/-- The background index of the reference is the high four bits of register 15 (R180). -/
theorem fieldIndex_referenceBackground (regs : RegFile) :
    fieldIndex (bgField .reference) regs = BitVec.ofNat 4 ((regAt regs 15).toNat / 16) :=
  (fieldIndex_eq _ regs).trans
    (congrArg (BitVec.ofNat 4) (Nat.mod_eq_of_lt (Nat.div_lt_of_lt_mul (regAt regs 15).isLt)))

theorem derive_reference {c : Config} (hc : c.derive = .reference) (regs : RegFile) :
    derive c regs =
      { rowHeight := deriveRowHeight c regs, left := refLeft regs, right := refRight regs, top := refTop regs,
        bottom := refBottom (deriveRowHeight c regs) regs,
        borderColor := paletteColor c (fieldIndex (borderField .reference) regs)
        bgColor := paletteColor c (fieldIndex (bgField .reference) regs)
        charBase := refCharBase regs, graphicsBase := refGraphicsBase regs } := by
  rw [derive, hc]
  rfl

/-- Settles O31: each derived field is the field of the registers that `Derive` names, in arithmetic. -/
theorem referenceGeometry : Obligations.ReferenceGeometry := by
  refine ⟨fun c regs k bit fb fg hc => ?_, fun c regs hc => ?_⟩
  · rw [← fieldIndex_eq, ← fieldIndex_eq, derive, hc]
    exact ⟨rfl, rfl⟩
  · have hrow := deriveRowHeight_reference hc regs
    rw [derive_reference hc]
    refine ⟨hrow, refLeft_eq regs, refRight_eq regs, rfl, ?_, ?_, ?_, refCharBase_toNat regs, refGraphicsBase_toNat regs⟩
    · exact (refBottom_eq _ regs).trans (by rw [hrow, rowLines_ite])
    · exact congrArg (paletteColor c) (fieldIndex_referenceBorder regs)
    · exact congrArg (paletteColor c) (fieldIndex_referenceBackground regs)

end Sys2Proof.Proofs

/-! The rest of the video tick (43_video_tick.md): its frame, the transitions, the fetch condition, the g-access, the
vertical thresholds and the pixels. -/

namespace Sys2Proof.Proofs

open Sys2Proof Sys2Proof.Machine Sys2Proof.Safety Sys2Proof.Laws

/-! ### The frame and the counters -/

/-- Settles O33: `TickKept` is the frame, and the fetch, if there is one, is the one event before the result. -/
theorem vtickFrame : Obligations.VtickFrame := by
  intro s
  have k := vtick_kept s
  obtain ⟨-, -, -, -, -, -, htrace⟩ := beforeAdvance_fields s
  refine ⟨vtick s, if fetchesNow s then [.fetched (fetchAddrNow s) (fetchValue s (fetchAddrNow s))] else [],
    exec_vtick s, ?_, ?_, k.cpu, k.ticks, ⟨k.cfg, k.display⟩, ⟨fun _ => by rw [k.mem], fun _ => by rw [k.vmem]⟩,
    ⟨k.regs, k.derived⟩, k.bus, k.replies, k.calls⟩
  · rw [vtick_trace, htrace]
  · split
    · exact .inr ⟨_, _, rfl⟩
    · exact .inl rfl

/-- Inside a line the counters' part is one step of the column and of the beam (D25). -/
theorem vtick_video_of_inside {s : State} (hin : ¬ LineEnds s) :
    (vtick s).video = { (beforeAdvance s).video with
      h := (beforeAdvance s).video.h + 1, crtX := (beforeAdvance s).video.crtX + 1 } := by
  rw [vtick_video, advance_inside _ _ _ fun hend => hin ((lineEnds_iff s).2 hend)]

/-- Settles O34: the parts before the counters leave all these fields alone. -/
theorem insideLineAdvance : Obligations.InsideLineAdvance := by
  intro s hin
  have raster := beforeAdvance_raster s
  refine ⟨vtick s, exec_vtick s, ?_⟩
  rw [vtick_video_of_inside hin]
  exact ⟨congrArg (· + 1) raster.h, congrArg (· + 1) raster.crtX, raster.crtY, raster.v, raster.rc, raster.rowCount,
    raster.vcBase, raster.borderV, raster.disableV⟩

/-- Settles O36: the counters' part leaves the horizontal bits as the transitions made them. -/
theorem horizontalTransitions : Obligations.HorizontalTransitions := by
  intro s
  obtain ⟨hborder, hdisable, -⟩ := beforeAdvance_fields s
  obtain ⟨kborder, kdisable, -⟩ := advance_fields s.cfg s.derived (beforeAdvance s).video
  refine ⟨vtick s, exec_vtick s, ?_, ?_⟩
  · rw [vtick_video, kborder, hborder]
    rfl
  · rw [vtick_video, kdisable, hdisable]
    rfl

● **YOUR INSTRUCTIONS**:
When you reach the end of the data, retype all of it exactly.

● **SOLUTION**:
/-- The background index of the reference is the high four bits of register 15 (R180). -/
theorem fieldIndex_referenceBackground (regs : RegFile) :
    fieldIndex (bgField .reference) regs = BitVec.ofNat 4 ((regAt regs 15).toNat / 16) :=
  (fieldIndex_eq _ regs).trans
    (congrArg (BitVec.ofNat 4) (Nat.mod_eq_of_lt (Nat.div_lt_of_lt_mul (regAt regs 15).isLt)))

theorem derive_reference {c : Config} (hc : c.derive = .reference) (regs : RegFile) :
    derive c regs =
      { rowHeight := deriveRowHeight c regs, left := refLeft regs, right := refRight regs, top := refTop regs,
        bottom := refBottom (deriveRowHeight c regs) regs,
        borderColor := paletteColor c (fieldIndex (borderField .reference) regs)
        bgColor := paletteColor c (fieldIndex (bgField .reference) regs)
        charBase := refCharBase regs, graphicsBase := refGraphicsBase regs } := by
  rw [derive, hc]
  rfl

/-- Settles O31: each derived field is the field of the registers that `Derive` names, in arithmetic. -/
theorem referenceGeometry : Obligations.ReferenceGeometry := by
  refine ⟨fun c regs k bit fb fg hc => ?_, fun c regs hc => ?_⟩
  · rw [← fieldIndex_eq, ← fieldIndex_eq, derive, hc]
    exact ⟨rfl, rfl⟩
  · have hrow := deriveRowHeight_reference hc regs
    rw [derive_reference hc]
    refine ⟨hrow, refLeft_eq regs, refRight_eq regs, rfl, ?_, ?_, ?_, refCharBase_toNat regs, refGraphicsBase_toNat regs⟩
    · exact (refBottom_eq _ regs).trans (by rw [hrow, rowLines_ite])
    · exact congrArg (paletteColor c) (fieldIndex_referenceBorder regs)
    · exact congrArg (paletteColor c) (fieldIndex_referenceBackground regs)

end Sys2Proof.Proofs

/-! The rest of the video tick (43_video_tick.md): its frame, the transitions, the fetch condition, the g-access, the
vertical thresholds and the pixels. -/

namespace Sys2Proof.Proofs

open Sys2Proof Sys2Proof.Machine Sys2Proof.Safety Sys2Proof.Laws

/-! ### The frame and the counters -/

/-- Settles O33: `TickKept` is the frame, and the fetch, if there is one, is the one event before the result. -/
theorem vtickFrame : Obligations.VtickFrame := by
  intro s
  have k := vtick_kept s
  obtain ⟨-, -, -, -, -, -, htrace⟩ := beforeAdvance_fields s
  refine ⟨vtick s, if fetchesNow s then [.fetched (fetchAddrNow s) (fetchValue s (fetchAddrNow s))] else [],
    exec_vtick s, ?_, ?_, k.cpu, k.ticks, ⟨k.cfg, k.display⟩, ⟨fun _ => by rw [k.mem], fun _ => by rw [k.vmem]⟩,
    ⟨k.regs, k.derived⟩, k.bus, k.replies, k.calls⟩
  · rw [vtick_trace, htrace]
  · split
    · exact .inr ⟨_, _, rfl⟩
    · exact .inl rfl

/-- Inside a line the counters' part is one step of the column and of the beam (D25). -/
theorem vtick_video_of_inside {s : State} (hin : ¬ LineEnds s) :
    (vtick s).video = { (beforeAdvance s).video with
      h := (beforeAdvance s).video.h + 1, crtX := (beforeAdvance s).video.crtX + 1 } := by
  rw [vtick_video, advance_inside _ _ _ fun hend => hin ((lineEnds_iff s).2 hend)]

/-- Settles O34: the parts before the counters leave all these fields alone. -/
theorem insideLineAdvance : Obligations.InsideLineAdvance := by
  intro s hin
  have raster := beforeAdvance_raster s
  refine ⟨vtick s, exec_vtick s, ?_⟩
  rw [vtick_video_of_inside hin]
  exact ⟨congrArg (· + 1) raster.h, congrArg (· + 1) raster.crtX, raster.crtY, raster.v, raster.rc, raster.rowCount,
    raster.vcBase, raster.borderV, raster.disableV⟩

/-- Settles O36: the counters' part leaves the horizontal bits as the transitions made them. -/
theorem horizontalTransitions : Obligations.HorizontalTransitions := by
  intro s
  obtain ⟨hborder, hdisable, -⟩ := beforeAdvance_fields s
  obtain ⟨kborder, kdisable, -⟩ := advance_fields s.cfg s.derived (beforeAdvance s).video
  refine ⟨vtick s, exec_vtick s, ?_, ?_⟩
  · rw [vtick_video, kborder, hborder]
    rfl
  · rw [vtick_video, kdisable, hdisable]
    rfl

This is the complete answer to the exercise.